Modify dspace-xmlui/src/main/webapp/WEB-INF/spring/applicationContext.xml and uncomment the following code block for ElasticSearchLoggerEventListener

Enable ElasticSearchLoggerEventListener
<!-- Elasticsearch -->
<!--<bean class="org.dspace.statistics.ElasticSearchLoggerEventListener">
        <property name="eventService">
            <ref bean="dspace.eventService" />
        </property>
    </bean>-->

 

After making these two changes, you will then need to rebuild and restart DSpace.

 

Importing Legacy Data into Elasticsearch Statistics

Once Elasticsearch Statistics has been enabled, it will begin adding all new Usage Events to its data store. To import your legacy data, you will need to import the data from the dspace.log files. There is no tool yet that converts SOLR statistics data to Elasticsearch statistics data.

From the (Windows / Linux) terminal, you will need to use the DSpace Command Launcher to convert the dspace.log files to a statistics log format.

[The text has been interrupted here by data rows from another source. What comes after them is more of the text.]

/-- A row-writing descriptor of a step on a table is held (R303). -/
def heldByFence (s : State) (ti step : Nat) : Bool :=
  courseLive s && !fenceClosedFor s ti && decide ((crun s).step < step)

/-- Every covered descriptor of a queue pair with a step of S or less has completed (R301, R302). -/
def coveredDone (q : Cqp) (S : Nat) : Bool :=
  decide (q.sampled ≤ q.fetched)
    && (q.running.all (fun p => decide (q.sampled ≤ p.seq ∨ S < p.desc.step)))
    && (q.waiting.all (fun w => decide (q.sampled ≤ w.1 ∨ S < w.2.1.step)))

/-- A fence client is done (R299, R302). -/
def clientDone (s : State) (c : Nat × Nat) : Bool :=
  match look s.tab.cqps c.2 with
  | none => true
  | some q =>
    q.owner != c.1 || q.gen != genOf s q.owner
      || (match q.stepDone with | some d => decide ((crun s).step ≤ d) | none => false) && coveredDone q (crun s).step

/-- Clients of the open fence that are not done. -/
def fencePending (s : State) : Nat :=
  if courseLive s ∧ (crun s).status = 1 then ((crun s).clients.filter (fun c => !clientDone s c)).length else 0

/-- Tenants with captured local tables, and with captured sharded tables. -/
def localTenants (s : State) : List Nat :=
  (((crun s).tables.filter (fun ti => !(tblD s ti).sharded)).map (fun ti => (tblD s ti).owner)).eraseDups
def shardTenants (s : State) : List Nat :=
  (((crun s).tables.filter (fun ti => (tblD s ti).sharded)).map (fun ti => (tblD s ti).owner)).eraseDups
/-- Tenants that own a sharded table, whether or not the course captures it (R304). -/
def domainTenants (s : State) : List Nat := ((s.tab.tbls.filter (·.2.sharded)).map (·.2.owner)).eraseDups

/-- Every queue pair of a tenant is done. -/
def tenantDone (s : State) (fid : Nat) : Bool := ((crun s).clients.filter (fun c => c.1 == fid)).all (clientDone s)

/-- Forwarded updates of step S or less that their owners have not acknowledged (R304). -/
def fwdPending (s : State) : Bool :=
  s.tab.cqps.any (fun e => e.2.running.any (fun p =>
    decide (p.desc.step ≤ (crun s).step) && (p.desc.opcode == 3 || p.desc.opcode == 5) && !p.sent.isEmpty))

/-- FENCE_UP is due on this member (R304 step 1). -/
def fenceUpDue (s : State) : Bool :=
  courseLive s && !(crun s).fenceUpSent && (domainTenants s).all (tenantDone s) && !fwdPending s
    && decide (s.course.policy.children ≤ (crun s).ups.length)

/-- Every fence of this device's captured tables is closed. -/
def allClosed (s : State) : Bool :=
  (localTenants s).all (fun f => (crun s).closed.contains f) && ((shardTenants s).isEmpty || (crun s).domainClosed)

Then you will need to import the statistics log format files into DSpace Statistics.

The Log Converter program converts log files from dspace.log into an intermediate format that can be inserted into Elasticsearch Statistics.

 

Command used:

[dspace]/bin/dspace stats-log-converter

Java class:

org.dspace.statistics.util.ClassicDSpaceLogConverter

Arguments short and long forms):

Description

-i or --in

Input file

-o or --out

Output file

-m or --multiple

Adds a wildcard at the end of input and output, so it would mean if -i dspace.log -m was specified, dspace.log* would be converted. (i.e. all of the following: dspace.log, dspace.log.1, dspace.log.2, dspace.log.3, etc.)

-n or --newformat

If the log files have been created with DSpace 1.6 or newer

-v or --verbose

Display verbose output (helpful for debugging)

-h or --help

Help

An example form of this command would be [dspace]/bin/dspace stats-log-converter -i dspace.log -o statistics.log -m -n


The Log Importer program takes the intermediate format data produced in the previous step, and imports it into Elasticsearch Statistics.

Command used:

[dspace]/bin/dspace stats-log-importer-elasticsearch

Java class:

org.dspace.statistics.util.StatisticsImporterElasticSearch

Arguments short and long forms):

Description

-i or --in

Input file

-m or --multiple

Adds a wildcard at the end of input and output, so it would mean if -i statistics.log -m was specified, statistics.log* would be imported. (i.e. all of the following: statistics.log, statistics.log.1, statistics.log.2, statistics.log.3, etc.)

-s or --skipdns

To skip the reverse DNS lookups that work out where a user is from. (The DNS lookup finds the information about the host from its IP address, such as geographical location, etc. This can be slow, and wouldn't work on a server not connected to the internet.)

-v or --verbose

Display verbose output (helpful for debugging)

-h or --help

Help

An example form of this command would be [dspace]/bin/dspace stats-log-importer-elasticsearch -i statistics.log -m

Viewing Data in Elasticsearch Statistics

In XMLUI, while logged in as an administrator, the Context Panel will have an additional "View Statistics" link when you browse to a Community, Collection, or Item.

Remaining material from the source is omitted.